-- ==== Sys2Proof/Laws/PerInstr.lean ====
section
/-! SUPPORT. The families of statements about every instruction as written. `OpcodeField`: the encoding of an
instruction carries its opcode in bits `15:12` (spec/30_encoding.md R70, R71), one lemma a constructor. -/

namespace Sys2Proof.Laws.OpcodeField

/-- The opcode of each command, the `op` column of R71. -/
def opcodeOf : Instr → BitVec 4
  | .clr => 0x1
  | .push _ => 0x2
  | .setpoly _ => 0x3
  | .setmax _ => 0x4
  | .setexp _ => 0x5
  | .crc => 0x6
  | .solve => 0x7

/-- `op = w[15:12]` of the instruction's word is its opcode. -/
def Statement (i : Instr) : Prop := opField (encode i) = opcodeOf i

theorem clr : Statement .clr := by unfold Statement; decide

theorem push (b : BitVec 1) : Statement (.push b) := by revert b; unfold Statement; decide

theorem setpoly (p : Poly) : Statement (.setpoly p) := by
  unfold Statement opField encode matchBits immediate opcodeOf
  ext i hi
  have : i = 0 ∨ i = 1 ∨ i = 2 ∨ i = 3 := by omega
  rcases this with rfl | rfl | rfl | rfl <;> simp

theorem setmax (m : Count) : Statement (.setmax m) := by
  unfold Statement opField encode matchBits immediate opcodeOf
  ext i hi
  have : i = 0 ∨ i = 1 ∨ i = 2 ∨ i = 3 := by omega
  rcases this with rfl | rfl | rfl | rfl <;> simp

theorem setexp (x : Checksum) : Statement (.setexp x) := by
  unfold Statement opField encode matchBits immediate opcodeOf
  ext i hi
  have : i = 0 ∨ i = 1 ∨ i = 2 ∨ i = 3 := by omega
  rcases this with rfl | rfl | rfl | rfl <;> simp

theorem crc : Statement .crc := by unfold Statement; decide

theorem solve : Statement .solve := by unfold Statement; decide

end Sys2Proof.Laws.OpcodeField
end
──────
* WORK INSTRUCTION
From the line containing "theorem clr : Statement" through the end of the material, print each line exactly as it appears.

* WORKED SOLUTION
theorem clr : Statement .clr := by unfold Statement; decide

theorem push (b : BitVec 1) : Statement (.push b) := by revert b; unfold Statement; decide

theorem setpoly (p : Poly) : Statement (.setpoly p) := by
  unfold Statement opField encode matchBits immediate opcodeOf
  ext i hi
  have : i = 0 ∨ i = 1 ∨ i = 2 ∨ i = 3 := by omega
  rcases this with rfl | rfl | rfl | rfl <;> simp

theorem setmax (m : Count) : Statement (.setmax m) := by
  unfold Statement opField encode matchBits immediate opcodeOf
  ext i hi
  have : i = 0 ∨ i = 1 ∨ i = 2 ∨ i = 3 := by omega
  rcases this with rfl | rfl | rfl | rfl <;> simp

theorem setexp (x : Checksum) : Statement (.setexp x) := by
  unfold Statement opField encode matchBits immediate opcodeOf
  ext i hi
  have : i = 0 ∨ i = 1 ∨ i = 2 ∨ i = 3 := by omega
  rcases this with rfl | rfl | rfl | rfl <;> simp

theorem crc : Statement .crc := by unfold Statement; decide

theorem solve : Statement .solve := by unfold Statement; decide

end Sys2Proof.Laws.OpcodeField
end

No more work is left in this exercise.